• _WHAT TO PRODUCE_
Every line below between the one holding "def rx (w r" and the one holding "theorem test_wf_refuses_rep : Instr.wf", inclusive, should be copied exactly, and no other line.

• _Dataset entries_
- Opening Delimiter -
-- ==== Sys2Proof/Tests/Slice0.lean ====
section
/-! SUPPORT. Tests. The words, states and results are those of 95_test_vectors.md (E, V, X, Y rows) and of the
examples of the form rules; then, for every statement with hypotheses, a state and operands that meet them. -/

namespace Sys2Proof.Tests

open Sys2Proof.Machine

set_option maxRecDepth 4000
set_option Elab.async false

/-! ## Helpers -/

/-- The state an outcome goes on in. -/
def nextOf : Host.Outcome State Fault Refusal → Option State
  | .next t => some t
  | _ => none

/-- The fault an outcome stops with. -/
def faultOf : Host.Outcome State Fault Refusal → Option Fault
  | .fault f => some f
  | _ => none

/-- The refusal an outcome stops with. -/
def refusalOf : Host.Outcome State Fault Refusal → Option Refusal
  | .refused r => some r
  | _ => none

theorem next_of {o : Host.Outcome State Fault Refusal} (h : (nextOf o).isSome = true) : ∃ t, o = .next t := by
  cases o with
  | next t => exact ⟨t, rfl⟩
  | fault f => cases h
  | refused r => cases h

theorem fault_of {o : Host.Outcome State Fault Refusal} {f : Fault} (h : faultOf o = some f) : o = .fault f := by
  cases o with
  | next t => cases h
  | fault g => exact congrArg _ (Option.some.inj h)
  | refused r => cases h

theorem refusal_of {o : Host.Outcome State Fault Refusal} {r : Refusal} (h : refusalOf o = some r) :
    o = .refused r := by
  cases o with
  | next t => cases h
  | fault g => cases h
  | refused r => exact congrArg _ (Option.some.inj h)

theorem enabled_of {f : Form} {s : State} (h : formStop f s = none) : Enabled f s :=
  (formStop_eq_none_iff f s).mp h

theorem nextPcOk_of {s : State} {n : Nat} (h : nextPcOk s n = true) : NextPcOk s n := (nextPcOk_iff s n).mp h

theorem running_of {s : State} (h : notRunning s = none) : Running s := (notRunning_eq_none_iff s).mp h

/-- `cond` holds of the next state. -/
def nextIs (o : Host.Outcome State Fault Refusal) (cond : State → Bool) : Bool :=
  match o with
  | .next t => cond t
  | _ => false

/-- The launch state of the vectors: pc = 0x1000, everything enabled, no program yet. -/
def s0 : State :=
  { launch State.reset with
    pc := 0x1000#64
    x87 := { top := 5#3, tag := Vector.replicate 8 3#2, hi := Vector.replicate 8 0x1234#16, pending := false } }

/-- Byte `i` of the 80 bytes at 0x2000 is `i`. -/
def mem80 : Memory := (List.range 79).map fun i => (0x2001 + i, BitVec.ofNat 8 (i + 1))

def withVec (s : State) (r : BitVec 5) (v : VecWord) : State := { s with vec := s.vec.set r.toFin v }
def withMm (s : State) (r : BitVec 3) (v : Quad) : State := { s with mm := s.mm.set r.toFin v }
def withK (s : State) (r : BitVec 3) (v : Quad) : State := { s with k := s.k.set r.toFin v }
def withGpr (s : State) (r : BitVec 4) (v : Quad) : State := { s with gpr := s.gpr.set r.toFin v }
def withMem (s : State) : State := { s with mem := mem80 }

/-- One step on the given bytes at pc. -/
def stepOn (s : State) (bs : List Byte) : Host.Outcome State Fault Refusal := step (loadProgram s bs bs.length)

def xA : VecWord := 0x00112233445566778899AABBCCDDEEFF#512
def xB : VecWord := 0x0F0F0F0F0F0F0F0FF0F0F0F0F0F0F0F0#512
def xAB : VecWord := 0x0F1E2D3C4B5A697878695A4B3C2D1E0F#512
def z1 : VecWord := 0x44332211FFEEDDCCBBAA998877665544332211FFEEDDCCBBAA998877665544332211FFEEDDCCBBAA998877665544332211FFEEDDCCBBAA998877665544332211#512
def z2 : VecWord := 0x3F3E3D3C3B3A393837363534333231302F2E2D2C2B2A292827262524232221201F1E1D1C1B1A191817161514131211100F0E0D0C0B0A09080706050403020100#512
def z3 : VecWord := 0x81838587898B8D8F91939597999B9D9FA1A3A5A7A9ABADAFB1B3B5B7B9BBBDBFC1C3C5C7C9CBCDCFD1D3D5D7D9DBDDDFE1E3E5E7E9EBEDEFF1F3F5F7F9FBFDFF#512

/-- The 384 bits `U1` above the 128 bits of `v`. -/
def underU1 (v : VecWord) : VecWord := replaceLow128 z1 v

/-- vec[1] = Z1, vec[2] = Z2, vec[3] = Z3. -/
def sZ : State := withVec (withVec (withVec s0 1#5 z1) 2#5 z2) 3#5 z3

def mkEvex (d5 : Bool × Bool) (vvvv : BitVec 4) (z bcast : Bool) (aaa : BitVec 3) : Evex :=
  { r := d5.2, x := false, b := false, rHi := d5.1, vvvv := vvvv, z := z, bcast := bcast, vHi := false,
    aaa := aaa }

/-- A plain EVEX payload: destination below 8, first source `v`. -/
def ev (v : BitVec 4) (z bcast : Bool) (aaa : BitVec 3) : Evex := mkEvex (false, false) v z bcast aaa

def rx (w r x b : Bool) : Rex := { w := w, r := r, x := x, b := b }

/-! ## WellFormed: one ill-formed term for each check, refused -/

theorem test_wf_refuses_lock : Instr.wf (.pxorMm [.lock] none 0#3 (.reg 1#3)) = false := by decide
theorem test_wf_refuses_repne : Instr.wf (.pxorMm [.repne] none 0#3 (.reg 1#3)) = false := by decide
theorem test_wf_refuses_rep : Instr.wf (.pxorXmm [.opSize, .rep] none 0#3 (.reg 1#3)) = false := by decide
theorem test_wf_refuses_f1_with_66 : Instr.wf (.pxorMm [.opSize] none 0#3 (.reg 1#3)) = false := by decide
theorem test_wf_refuses_f2_without_66 : Instr.wf (.pxorXmm [] none 0#3 (.reg 1#3)) = false := by decide
theorem test_wf_refuses_two_segments : Instr.wf (.pxorMm [.seg .fs, .seg .gs] none 0#3 (.reg 1#3)) = false := by decide
theorem test_wf_refuses_rex_swallowed : Instr.wf (.pxorMm [.rexIgnored 0#4] none 0#3 (.reg 1#3)) = false := by decide
theorem test_wf_refuses_66_before_vex : Instr.wf (.vpxorXmmVex2 [.opSize] ⟨false, 1#4⟩ 0#3 (.reg 1#3)) = false := by decide
theorem test_wf_refuses_lock_before_vex : Instr.wf (.vpxorYmmVex3 [.lock] ⟨false, false, false, false, 1#4⟩ 0#3 (.reg 1#3)) = false := by decide
theorem test_wf_refuses_rex_before_evex : Instr.wf (.vpxordZmm [.rexIgnored 0#4] (ev 2#4 false false 0#3) 1#3 (.reg 3#3)) = false := by decide
theorem test_wf_refuses_two_segments_before_evex : Instr.wf (.vpxordZmm [.seg .cs, .seg .cs] (ev 2#4 false false 0#3) 1#3 (.reg 3#3)) = false := by decide
theorem test_wf_refuses_base_rm4 : Instr.wf (.pxorMm [] none 0#3 (.mem (.base 4#3 .none))) = false := by decide
theorem test_wf_refuses_base_rm5_none : Instr.wf (.pxorMm [] none 0#3 (.mem (.base 5#3 .none))) = false := by decide
theorem test_wf_refuses_sib_base5_none : Instr.wf (.pxorMm [] none 0#3 (.mem (.sib 0#2 1#3 5#3 .none))) = false := by decide
theorem test_wf_refuses_z_without_mask : Instr.wf (.vpxordZmm [] (ev 2#4 true false 0#3) 1#3 (.reg 3#3)) = false := by decide
theorem test_wf_refuses_b_with_register : Instr.wf (.vpxorqZmm [] (ev 2#4 false true 1#3) 1#3 (.reg 3#3)) = false := by decide
theorem test_wf_refuses_sixteen_bytes : Instr.wf (.pxorXmm (List.replicate 13 .opSize) none 0#3 (.reg 1#3)) = false := by decide
theorem test_wf_accepts_fifteen_bytes :
    Instr.wf (.pxorXmm (List.replicate 12 .opSize) none 0#3 (.reg 1#3)) = true := by decide

/-! ## Decoding: words of the spec -/

theorem test_decode_E1 :
    decode [0x0F#8, 0xEF#8, 0xC1#8] =
      .instr (.pxorMm [] none 0#3 (.reg 1#3)) := by decide +kernel
theorem test_decode_E3 :
    decode [0x0F#8, 0xEF#8, 0x7C#8, 0x8B#8, 0x10#8] =
      .instr (.pxorMm [] none 7#3 (.mem (.sib 2#2 1#3 3#3 (.disp8 0x10#8)))) := by decide +kernel
theorem test_decode_E4 :
    decode [0x44#8, 0x0F#8, 0xEF#8, 0xC1#8] =
      .instr (.pxorMm [] (some (rx false true false false)) 0#3 (.reg 1#3)) := by decide +kernel
theorem test_decode_E8 :
    decode [0x66#8, 0x44#8, 0x0F#8, 0xEF#8, 0xC1#8] =
      .instr (.pxorXmm [.opSize] (some (rx false true false false)) 0#3 (.reg 1#3)) := by decide +kernel
theorem test_decode_E10 :
    decode [0x66#8, 0x45#8, 0x0F#8, 0xEF#8, 0x7D#8, 0x00#8] =
      .instr (.pxorXmm [.opSize] (some (rx false true false true)) 7#3 (.mem (.base 5#3 (.disp8 0#8)))) := by decide +kernel
theorem test_decode_E11 :
    decode [0x66#8, 0x0F#8, 0xEF#8, 0x15#8, 0x00#8, 0x01#8, 0x00#8, 0x00#8] =
      .instr (.pxorXmm [.opSize] none 2#3 (.mem (.rip 0x100#32))) := by decide +kernel
theorem test_decode_E12 :
    decode [0x66#8, 0x0F#8, 0xEF#8, 0x14#8, 0x24#8] =
      .instr (.pxorXmm [.opSize] none 2#3 (.mem (.sib 0#2 4#3 4#3 .none))) := by decide +kernel
theorem test_decode_E13 :
    decode [0x67#8, 0x66#8, 0x0F#8, 0xEF#8, 0x10#8] =
      .instr (.pxorXmm [.addrSize, .opSize] none 2#3 (.mem (.base 0#3 .none))) := by decide +kernel
theorem test_decode_E14 :
    decode [0x64#8, 0x66#8, 0x0F#8, 0xEF#8, 0x10#8] =
      .instr (.pxorXmm [.seg .fs, .opSize] none 2#3 (.mem (.base 0#3 .none))) := by decide +kernel
theorem test_decode_Y1 :
    decode [0x41#8, 0x66#8, 0x0F#8, 0xEF#8, 0xCB#8] =
      .instr (.pxorXmm [.rexIgnored 1#4, .opSize] none 1#3 (.reg 3#3)) := by decide +kernel
theorem test_decode_E15 :
    decode [0xC5#8, 0xF1#8, 0xEF#8, 0xC2#8] =
      .instr (.vpxorXmmVex2 [] ⟨false, 1#4⟩ 0#3 (.reg 2#3)) := by decide +kernel
theorem test_decode_E17 :
    decode [0xC4#8, 0xE1#8, 0x71#8, 0xEF#8, 0xC2#8] =
      .instr (.vpxorXmmVex3 [] ⟨false, false, false, false, 1#4⟩ 0#3 (.reg 2#3)) := by decide +kernel
theorem test_decode_E19 :
    decode [0xC5#8, 0xF5#8, 0xEF#8, 0xC2#8] =
      .instr (.vpxorYmmVex2 [] ⟨false, 1#4⟩ 0#3 (.reg 2#3)) := by decide +kernel
theorem test_decode_E20 :
    decode [0xC4#8, 0x41#8, 0x35#8, 0xEF#8, 0xC2#8] =
      .instr (.vpxorYmmVex3 [] ⟨true, false, true, false, 9#4⟩ 0#3 (.reg 2#3)) := by decide +kernel
theorem test_decode_E21 :
    decode [0xC4#8, 0xA1#8, 0x05#8, 0xEF#8, 0x4C#8, 0xE0#8, 0x80#8] =
      .instr (.vpxorYmmVex3 [] ⟨false, true, false, false, 15#4⟩ 1#3
      (.mem (.sib 3#2 4#3 0#3 (.disp8 0x80#8)))) := by decide +kernel
theorem test_decode_Y7 :
    decode [0x48#8, 0x64#8, 0xC5#8, 0xF1#8, 0xEF#8, 0xC2#8] =
      .instr (.vpxorXmmVex2 [.rexIgnored 8#4, .seg .fs] ⟨false, 1#4⟩ 0#3 (.reg 2#3)) := by decide +kernel
theorem test_decode_E25 :
    decode [0x62#8, 0xA1#8, 0x75#8, 0x00#8, 0xEF#8, 0xC2#8] =
      .instr (.vpxordXmm [] ⟨false, true, false, true, 1#4, false, false, true, 0#3⟩ 0#3 (.reg 2#3)) := by decide +kernel
theorem test_decode_E27 :
    decode [0x62#8, 0x11#8, 0x35#8, 0xA4#8, 0xEF#8, 0x4C#8, 0x51#8, 0x01#8] =
      .instr (.vpxordYmm [] ⟨true, true, true, false, 9#4, true, false, true, 4#3⟩ 1#3
      (.mem (.sib 1#2 2#3 1#3 (.disp8 1#8)))) := by decide +kernel
theorem test_decode_E28 :
    decode [0x62#8, 0xF1#8, 0x65#8, 0x58#8, 0xEF#8, 0x15#8, 0x10#8, 0x00#8, 0x00#8, 0x00#8] =
      .instr (.vpxordZmm [] (ev 3#4 false true 0#3) 2#3 (.mem (.rip 0x10#32))) := by decide +kernel
theorem test_decode_E29 :
    decode [0x62#8, 0xF1#8, 0xE5#8, 0x09#8, 0xEF#8, 0x53#8, 0x01#8] =
      .instr (.vpxorqXmm [] (ev 3#4 false false 1#3) 2#3 (.mem (.base 3#3 (.disp8 1#8)))) := by decide +kernel
theorem test_decode_E30 :
    decode [0x62#8, 0xF1#8, 0xDD#8, 0x3A#8, 0xEF#8, 0x58#8, 0x01#8] =
      .instr (.vpxorqYmm [] (ev 4#4 false true 2#3) 3#3 (.mem (.base 0#3 (.disp8 1#8)))) := by decide +kernel
theorem test_decode_E31 :
    decode [0x62#8, 0x01#8, 0x8D#8, 0xC3#8, 0xEF#8, 0xFD#8] =
      .instr (.vpxorqZmm [] ⟨true, true, true, true, 14#4, true, false, true, 3#3⟩ 7#3 (.reg 5#3)) := by decide +kernel
theorem test_decode_X3_b_with_register :
    decode [0x62#8, 0xF1#8, 0x6D#8, 0x58#8, 0xEF#8, 0xCB#8] = .invalid := by decide +kernel
theorem test_decode_X10_rex_before_vex :
    decode [0x48#8, 0xC5#8, 0xF1#8, 0xEF#8, 0xC2#8] = .invalid := by decide +kernel
theorem test_decode_X22_other_map :
    decode [0xC4#8, 0xE2#8, 0x71#8, 0xEF#8, 0xC2#8] = .notThisSpec := by decide +kernel
theorem test_encode_E27 :
    encode (.vpxordYmm [] ⟨true, true, true, false, 9#4, true, false, true, 4#3⟩ 1#3
      (.mem (.sib 1#2 2#3 1#3 (.disp8 1#8)))) =
      [0x62#8, 0x11#8, 0x35#8, 0xA4#8, 0xEF#8, 0x4C#8, 0x51#8, 0x01#8] := by decide +kernel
- Closing Delimiter -
• _RESULT_
def rx (w r x b : Bool) : Rex := { w := w, r := r, x := x, b := b }

/-! ## WellFormed: one ill-formed term for each check, refused -/

theorem test_wf_refuses_lock : Instr.wf (.pxorMm [.lock] none 0#3 (.reg 1#3)) = false := by decide
theorem test_wf_refuses_repne : Instr.wf (.pxorMm [.repne] none 0#3 (.reg 1#3)) = false := by decide
theorem test_wf_refuses_rep : Instr.wf (.pxorXmm [.opSize, .rep] none 0#3 (.reg 1#3)) = false := by decide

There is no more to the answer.